Among the delphinids, species-specific trends in POD generally reflected model estimates of time-at-depth. Conversely, most beaked whale and baleen whale species in the study were very likely to be detected outside depths where they spend most of their time (Figure 3). Most notably, predicted POD-at-depth plots for two of the three baleen whales indicated a high probability of detection at 500 m, while these two species spend most of their time above ~200 m. Per-species model predictions are shown alongside observed detections in Supplemental Figure S5.

Figure 3: Species-specific probability of detection across all depths sampled in this study. Solid line shows POD; shaded regions show 95%, 75%, and 50% confidence intervals. Dashed line shows proportional time at depth. Species abbreviation codes can be found in Table 1; plots are colored by taxonomic category as outlined in Table 1.

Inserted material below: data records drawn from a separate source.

-- ==== Sys2Proof/Machine/Matrix.lean ====
section
/-! DEFINITION. The matrix engine (R222–R231, R360–R363, R367, R377): MRES, MREL, MLOADB, MMUL, SCA and the engine's own
steps. -/

namespace Sys2Proof.Machine

open Host

/-! ### Configuration (R227) -/

def mcField (w : Wave) (n lo len : Nat) : Nat := bitsAt (w.rmc n).toNat lo len

/-- The reserved fields of k.mc0 to k.mc4. -/
def mcClean (w : Wave) (n : Nat) : Bool :=
  match n with
  | 0 => mcField w 0 8 4 == 0 && mcField w 0 20 12 == 0
  | 1 => mcField w 1 12 2 == 0 && mcField w 1 28 4 == 0
  | 2 => mcField w 2 8 24 == 0
  | 3 => mcField w 3 18 14 == 0
  | 4 => mcField w 4 1 31 == 0
  | _ => true

def classOf (n : Nat) : MClass :=
  match n with
  | 0 => .i4
  | 1 => .i8
  | 2 => .n4
  | _ => .n8

/-- The class code of a format register (R100). -/
def fmtClass : MClass → Nat
  | .i4 => 0
  | .i8 => 0
  | .n4 => 1
  | .n8 => 2

/-- A valid channel of a space with the given roles. -/
def Share.engineChan (h : Share) (ch space : Nat) (prod cons : Option ChPath) : Option Chan :=
  (h.chans[ch]?).bind fun c =>
    if c.valid && c.space == space && (prod.all (· == c.prod)) && (cons.all (· == c.cons)) then some c else none

/-- MATRIX over a channel that the command names, or over none (R260). -/
def matFlt (ch : Nat := 0) : Flt := { code := Flt.matrix, detail := ch }

/-! ### Banks and the queue (R223, R361) -/

/-- What a bank will hold: class and arrangement. -/
structure Plan where
  front : Bool
  bank0 : Option (MClass × Nat)
  bank1 : Option (MClass × Nat)
deriving DecidableEq, Repr

def Plan.bank (p : Plan) (b : Bool) : Option (MClass × Nat) := if b then p.bank1 else p.bank0

def Plan.step (p : Plan) : MCmd → Plan
  | .load _ _ _ arr front cls _ =>
    let b := if front then p.front else !p.front
    if b then { p with bank1 := some (cls, arr) } else { p with bank0 := some (cls, arr) }
  | .mul _ _ _ _ _ _ swap _ _ _ => if swap then { p with front := !p.front } else p

/-- The planned state: the banks as they are, then the queued commands. An MMUL that has fired has exchanged. -/
def Matrix.plan (m : Matrix) : Plan :=
  let p : Plan := { front := m.front, bank0 := m.bank0.map fun t => (t.cls, t.arr), bank1 := m.bank1.map fun t => (t.cls, t.arr) }
  let q := if m.row.isSome then m.queue.drop 1 else m.queue
  q.foldl Plan.step p

def Matrix.bank (m : Matrix) (b : Bool) : Option Tile := if b then m.bank1 else m.bank0

def queueLimit : Nat := 4

def State.matrixOf (s : State) (t : Task) (c : Nat) : Matrix := let xy := s.coreXY t c; (s.core xy.1 xy.2).matrix

def State.modMatrix (s : State) (t : Task) (c : Nat) (f : Matrix → Matrix) : State :=
  let xy := s.coreXY t c
  s.modCore xy.1 xy.2 fun k => { k with matrix := f k.matrix }

/-! ### MRES and MREL (R224, R367) -/

/-- An MRES of this core cycle whose wave has not moved on since, as a wave issues once a cycle. -/
def State.fresh? (s : State) (g : Grant) : Bool :=
  g.time / Config.coreCycle == s.now / Config.coreCycle && match s.wave? g.r with
    | some w => (lanesOf g.take).all fun ln => match w.thread? ln with
      | some th => th.pc == g.pc + 4
      | none => false
    | none => false

/-- The task with the lower order key gets an engine that another task's MRES took in the same core cycle, where nothing has
been queued (R224). -/
def State.contends (s : State) (t : Task) (m : Matrix) : Bool :=
  match m.holder.bind s.task? with
  | some u => t.key < u.key && m.queue.isEmpty && !m.grants.isEmpty && m.grants.all s.fresh?
  | none => false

Models stratifying detections by taxonomic Family and preferred prey type both had lower AIC values than the model stratified by species (AIC = 4854 and 4960, respectively); however, these models still had significant terms for Family and depth x Family interactions (taxonomic model) and for depth, prey type, and depth x prey type interactions (prey type model). Predicted POD curves for each model illustrate varying trends in POD with depth across strata (Figure 4). Similar to the model stratified by species, we did not make predictions for Families with fewer than 10 detections using the taxonomic model, which excluded the Balaenidae (bowhead whale family).

Figure 4: Left: POD by depth for species stratified by taxonomic Family. Right: POD by depth for species stratified based on broad prey categories.

Question 3: Does depth variability in POD covary with geographic variability?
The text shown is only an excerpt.